Directions for this task: Each line from the beginning of the data below through the line containing "outside : s.same t .outside" should be repeated exactly, please.

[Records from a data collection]
^^^^^^^^
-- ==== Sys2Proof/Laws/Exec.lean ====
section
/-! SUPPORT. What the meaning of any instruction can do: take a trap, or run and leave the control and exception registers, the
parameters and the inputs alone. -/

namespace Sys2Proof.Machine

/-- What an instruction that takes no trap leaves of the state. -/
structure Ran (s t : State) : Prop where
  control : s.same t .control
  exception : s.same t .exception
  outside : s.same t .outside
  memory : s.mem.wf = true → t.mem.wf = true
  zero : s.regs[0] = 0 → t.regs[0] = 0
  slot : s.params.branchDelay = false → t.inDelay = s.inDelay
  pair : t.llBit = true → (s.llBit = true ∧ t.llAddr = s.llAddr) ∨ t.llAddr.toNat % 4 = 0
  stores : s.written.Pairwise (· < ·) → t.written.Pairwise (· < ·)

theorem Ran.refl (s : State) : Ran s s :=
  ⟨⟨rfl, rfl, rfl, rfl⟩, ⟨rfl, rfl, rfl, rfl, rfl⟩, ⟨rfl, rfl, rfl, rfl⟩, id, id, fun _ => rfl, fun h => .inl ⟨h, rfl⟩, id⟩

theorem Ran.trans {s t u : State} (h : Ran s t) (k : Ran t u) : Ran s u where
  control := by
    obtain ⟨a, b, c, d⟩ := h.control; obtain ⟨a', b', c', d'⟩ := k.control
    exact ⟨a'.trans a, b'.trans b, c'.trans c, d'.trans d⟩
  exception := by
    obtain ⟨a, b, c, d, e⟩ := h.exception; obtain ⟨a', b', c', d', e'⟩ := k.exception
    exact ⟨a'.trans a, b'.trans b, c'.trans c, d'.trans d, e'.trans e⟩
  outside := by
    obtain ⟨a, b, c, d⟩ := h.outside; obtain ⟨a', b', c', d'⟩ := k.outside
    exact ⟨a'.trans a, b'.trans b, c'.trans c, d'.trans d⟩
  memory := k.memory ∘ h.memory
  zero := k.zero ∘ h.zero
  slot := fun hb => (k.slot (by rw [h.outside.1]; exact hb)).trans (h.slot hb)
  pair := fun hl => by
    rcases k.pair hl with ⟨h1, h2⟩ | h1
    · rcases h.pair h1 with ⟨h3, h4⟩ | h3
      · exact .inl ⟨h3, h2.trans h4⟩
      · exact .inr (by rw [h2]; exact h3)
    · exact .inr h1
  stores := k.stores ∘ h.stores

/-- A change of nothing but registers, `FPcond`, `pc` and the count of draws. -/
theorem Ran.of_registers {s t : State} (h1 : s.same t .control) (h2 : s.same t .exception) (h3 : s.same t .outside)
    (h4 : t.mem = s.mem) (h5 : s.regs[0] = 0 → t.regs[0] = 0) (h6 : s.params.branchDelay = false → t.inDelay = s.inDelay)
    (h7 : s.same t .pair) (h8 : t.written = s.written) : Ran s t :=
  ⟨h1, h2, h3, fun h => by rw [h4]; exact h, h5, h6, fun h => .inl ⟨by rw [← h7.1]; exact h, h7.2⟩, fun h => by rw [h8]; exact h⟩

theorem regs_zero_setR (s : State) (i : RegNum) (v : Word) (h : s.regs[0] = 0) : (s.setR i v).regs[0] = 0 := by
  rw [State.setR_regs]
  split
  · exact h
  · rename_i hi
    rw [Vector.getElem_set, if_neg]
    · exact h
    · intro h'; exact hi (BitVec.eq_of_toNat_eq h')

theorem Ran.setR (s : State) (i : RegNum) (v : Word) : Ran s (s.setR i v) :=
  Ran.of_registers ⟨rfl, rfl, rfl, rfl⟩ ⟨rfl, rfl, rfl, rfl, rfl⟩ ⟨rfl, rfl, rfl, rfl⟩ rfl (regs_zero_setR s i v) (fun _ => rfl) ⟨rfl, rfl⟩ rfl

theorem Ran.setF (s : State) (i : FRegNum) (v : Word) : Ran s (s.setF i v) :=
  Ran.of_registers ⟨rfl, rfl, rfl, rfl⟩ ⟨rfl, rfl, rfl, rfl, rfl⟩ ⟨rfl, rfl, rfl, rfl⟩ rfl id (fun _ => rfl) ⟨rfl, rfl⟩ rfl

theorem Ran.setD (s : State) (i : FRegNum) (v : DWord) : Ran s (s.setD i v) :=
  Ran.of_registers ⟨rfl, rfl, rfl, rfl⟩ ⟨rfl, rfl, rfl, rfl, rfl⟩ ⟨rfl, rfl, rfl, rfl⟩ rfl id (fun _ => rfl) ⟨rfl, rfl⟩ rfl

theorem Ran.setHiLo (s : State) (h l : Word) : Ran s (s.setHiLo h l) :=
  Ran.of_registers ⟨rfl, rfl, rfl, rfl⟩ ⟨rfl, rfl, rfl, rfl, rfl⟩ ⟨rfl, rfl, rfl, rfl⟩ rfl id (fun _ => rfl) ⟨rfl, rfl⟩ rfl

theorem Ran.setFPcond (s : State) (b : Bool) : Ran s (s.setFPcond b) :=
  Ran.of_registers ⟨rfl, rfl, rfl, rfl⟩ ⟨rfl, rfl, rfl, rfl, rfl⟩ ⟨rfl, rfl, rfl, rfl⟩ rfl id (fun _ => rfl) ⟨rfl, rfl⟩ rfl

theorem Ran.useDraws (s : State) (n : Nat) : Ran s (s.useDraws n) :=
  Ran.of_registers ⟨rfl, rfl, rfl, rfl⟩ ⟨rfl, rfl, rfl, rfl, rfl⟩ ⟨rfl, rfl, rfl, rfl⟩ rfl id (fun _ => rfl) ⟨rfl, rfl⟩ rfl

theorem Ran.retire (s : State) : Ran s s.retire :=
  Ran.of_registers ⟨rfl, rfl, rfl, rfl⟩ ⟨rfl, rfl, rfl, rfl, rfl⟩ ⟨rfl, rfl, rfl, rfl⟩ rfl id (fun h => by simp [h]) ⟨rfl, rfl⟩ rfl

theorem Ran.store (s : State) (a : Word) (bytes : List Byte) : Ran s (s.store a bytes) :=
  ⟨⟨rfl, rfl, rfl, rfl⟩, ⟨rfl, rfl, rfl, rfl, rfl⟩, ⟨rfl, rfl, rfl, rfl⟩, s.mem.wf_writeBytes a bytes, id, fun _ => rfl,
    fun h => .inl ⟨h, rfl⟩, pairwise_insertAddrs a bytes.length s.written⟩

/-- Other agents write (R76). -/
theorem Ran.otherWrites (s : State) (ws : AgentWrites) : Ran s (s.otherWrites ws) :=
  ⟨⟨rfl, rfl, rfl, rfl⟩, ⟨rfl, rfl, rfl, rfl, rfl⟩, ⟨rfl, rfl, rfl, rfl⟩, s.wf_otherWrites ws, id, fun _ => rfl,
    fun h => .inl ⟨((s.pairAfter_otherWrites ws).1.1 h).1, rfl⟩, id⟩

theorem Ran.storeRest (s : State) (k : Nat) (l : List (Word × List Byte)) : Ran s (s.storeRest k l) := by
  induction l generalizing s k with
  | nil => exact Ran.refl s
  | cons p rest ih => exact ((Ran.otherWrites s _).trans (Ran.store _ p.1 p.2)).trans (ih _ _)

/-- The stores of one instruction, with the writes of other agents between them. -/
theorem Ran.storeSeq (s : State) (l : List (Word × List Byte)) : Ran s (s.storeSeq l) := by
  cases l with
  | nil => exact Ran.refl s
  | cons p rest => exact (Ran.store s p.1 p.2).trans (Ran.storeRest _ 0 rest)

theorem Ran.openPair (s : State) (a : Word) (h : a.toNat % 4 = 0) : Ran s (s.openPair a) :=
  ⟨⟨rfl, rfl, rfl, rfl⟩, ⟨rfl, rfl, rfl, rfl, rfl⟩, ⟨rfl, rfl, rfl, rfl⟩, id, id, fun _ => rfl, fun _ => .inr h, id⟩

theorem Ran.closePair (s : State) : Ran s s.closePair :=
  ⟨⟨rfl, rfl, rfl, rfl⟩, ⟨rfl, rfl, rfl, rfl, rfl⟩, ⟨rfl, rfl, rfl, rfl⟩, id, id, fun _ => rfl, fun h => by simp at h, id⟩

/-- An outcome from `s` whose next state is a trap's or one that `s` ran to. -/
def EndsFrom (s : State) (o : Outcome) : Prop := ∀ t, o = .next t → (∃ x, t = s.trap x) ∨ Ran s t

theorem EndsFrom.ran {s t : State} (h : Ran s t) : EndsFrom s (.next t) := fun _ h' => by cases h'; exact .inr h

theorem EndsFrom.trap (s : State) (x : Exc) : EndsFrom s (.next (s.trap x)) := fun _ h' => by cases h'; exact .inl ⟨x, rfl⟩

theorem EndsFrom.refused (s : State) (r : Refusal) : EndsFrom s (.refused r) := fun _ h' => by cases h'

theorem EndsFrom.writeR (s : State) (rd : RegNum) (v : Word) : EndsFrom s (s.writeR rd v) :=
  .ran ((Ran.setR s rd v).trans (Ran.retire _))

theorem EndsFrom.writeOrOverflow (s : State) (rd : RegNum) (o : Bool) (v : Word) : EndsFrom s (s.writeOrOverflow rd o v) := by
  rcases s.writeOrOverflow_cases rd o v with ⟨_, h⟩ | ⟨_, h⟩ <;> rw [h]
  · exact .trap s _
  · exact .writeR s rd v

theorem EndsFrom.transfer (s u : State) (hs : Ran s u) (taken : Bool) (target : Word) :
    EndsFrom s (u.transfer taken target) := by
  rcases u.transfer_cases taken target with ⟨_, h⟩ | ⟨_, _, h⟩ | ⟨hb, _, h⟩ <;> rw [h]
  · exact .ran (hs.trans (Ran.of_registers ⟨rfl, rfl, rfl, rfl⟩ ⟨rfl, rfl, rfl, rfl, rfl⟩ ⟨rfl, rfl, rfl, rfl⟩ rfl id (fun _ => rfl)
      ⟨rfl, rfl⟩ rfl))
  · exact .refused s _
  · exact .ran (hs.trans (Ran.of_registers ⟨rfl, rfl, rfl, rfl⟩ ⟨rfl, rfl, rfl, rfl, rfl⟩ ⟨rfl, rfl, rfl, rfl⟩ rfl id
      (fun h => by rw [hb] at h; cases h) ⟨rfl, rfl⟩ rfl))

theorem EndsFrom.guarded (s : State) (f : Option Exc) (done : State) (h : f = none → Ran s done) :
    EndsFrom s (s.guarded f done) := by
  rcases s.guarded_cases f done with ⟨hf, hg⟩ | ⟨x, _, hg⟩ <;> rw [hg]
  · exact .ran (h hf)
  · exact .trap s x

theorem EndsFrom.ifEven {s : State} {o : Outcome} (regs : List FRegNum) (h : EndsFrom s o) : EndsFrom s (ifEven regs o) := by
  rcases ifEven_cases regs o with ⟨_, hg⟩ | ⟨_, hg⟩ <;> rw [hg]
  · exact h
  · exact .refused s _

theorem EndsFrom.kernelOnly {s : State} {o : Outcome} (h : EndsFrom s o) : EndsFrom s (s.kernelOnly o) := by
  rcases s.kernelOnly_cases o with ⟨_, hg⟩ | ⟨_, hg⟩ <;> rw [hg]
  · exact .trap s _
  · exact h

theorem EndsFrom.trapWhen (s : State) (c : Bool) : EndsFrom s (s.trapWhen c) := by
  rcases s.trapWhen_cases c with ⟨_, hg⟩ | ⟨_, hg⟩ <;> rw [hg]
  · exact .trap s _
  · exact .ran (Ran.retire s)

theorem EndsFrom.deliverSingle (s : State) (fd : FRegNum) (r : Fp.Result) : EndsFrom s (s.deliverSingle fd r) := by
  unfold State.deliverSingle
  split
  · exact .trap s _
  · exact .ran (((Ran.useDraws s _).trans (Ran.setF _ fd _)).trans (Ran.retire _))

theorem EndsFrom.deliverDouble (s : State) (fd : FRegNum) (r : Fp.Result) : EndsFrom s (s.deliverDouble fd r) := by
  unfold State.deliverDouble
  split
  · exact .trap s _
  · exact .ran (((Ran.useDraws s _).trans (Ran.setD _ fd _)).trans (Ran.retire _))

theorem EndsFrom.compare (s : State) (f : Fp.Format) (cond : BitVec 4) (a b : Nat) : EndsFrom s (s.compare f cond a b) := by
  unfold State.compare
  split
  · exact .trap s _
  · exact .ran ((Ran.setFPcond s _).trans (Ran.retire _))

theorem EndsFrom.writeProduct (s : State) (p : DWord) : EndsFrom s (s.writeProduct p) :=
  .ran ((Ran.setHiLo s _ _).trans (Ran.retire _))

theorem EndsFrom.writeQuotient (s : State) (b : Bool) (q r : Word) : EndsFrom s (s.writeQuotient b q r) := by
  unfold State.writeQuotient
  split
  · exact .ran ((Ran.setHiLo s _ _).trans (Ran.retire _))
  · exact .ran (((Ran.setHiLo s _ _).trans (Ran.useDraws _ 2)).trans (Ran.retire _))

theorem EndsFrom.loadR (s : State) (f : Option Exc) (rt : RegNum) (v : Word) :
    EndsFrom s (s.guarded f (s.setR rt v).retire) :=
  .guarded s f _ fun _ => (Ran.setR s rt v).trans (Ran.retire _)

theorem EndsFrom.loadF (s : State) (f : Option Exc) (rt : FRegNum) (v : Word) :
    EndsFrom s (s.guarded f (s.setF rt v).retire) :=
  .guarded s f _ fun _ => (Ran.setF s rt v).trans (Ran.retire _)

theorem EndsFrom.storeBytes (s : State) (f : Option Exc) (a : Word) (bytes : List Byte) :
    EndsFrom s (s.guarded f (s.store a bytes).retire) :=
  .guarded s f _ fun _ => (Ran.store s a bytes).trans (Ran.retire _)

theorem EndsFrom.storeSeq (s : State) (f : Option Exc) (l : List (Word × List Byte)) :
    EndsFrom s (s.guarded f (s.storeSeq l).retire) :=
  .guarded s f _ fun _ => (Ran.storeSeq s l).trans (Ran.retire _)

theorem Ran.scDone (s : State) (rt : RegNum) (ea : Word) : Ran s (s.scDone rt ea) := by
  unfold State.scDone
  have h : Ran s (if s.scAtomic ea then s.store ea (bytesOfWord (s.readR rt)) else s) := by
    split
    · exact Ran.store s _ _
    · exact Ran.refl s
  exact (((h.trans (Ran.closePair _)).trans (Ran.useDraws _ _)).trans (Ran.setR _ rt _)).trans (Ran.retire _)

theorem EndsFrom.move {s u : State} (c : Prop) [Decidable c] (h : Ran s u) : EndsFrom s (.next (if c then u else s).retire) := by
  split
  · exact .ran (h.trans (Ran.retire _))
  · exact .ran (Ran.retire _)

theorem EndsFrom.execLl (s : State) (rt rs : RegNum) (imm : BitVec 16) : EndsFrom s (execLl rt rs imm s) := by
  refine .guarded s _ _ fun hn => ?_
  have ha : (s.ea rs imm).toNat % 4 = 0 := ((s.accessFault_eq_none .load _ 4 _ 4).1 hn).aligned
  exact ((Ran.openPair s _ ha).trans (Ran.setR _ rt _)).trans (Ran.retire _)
^^^^^^^^
Answer for the task:
-- ==== Sys2Proof/Laws/Exec.lean ====
section
/-! SUPPORT. What the meaning of any instruction can do: take a trap, or run and leave the control and exception registers, the
parameters and the inputs alone. -/

namespace Sys2Proof.Machine

/-- What an instruction that takes no trap leaves of the state. -/
structure Ran (s t : State) : Prop where
  control : s.same t .control
  exception : s.same t .exception
  outside : s.same t .outside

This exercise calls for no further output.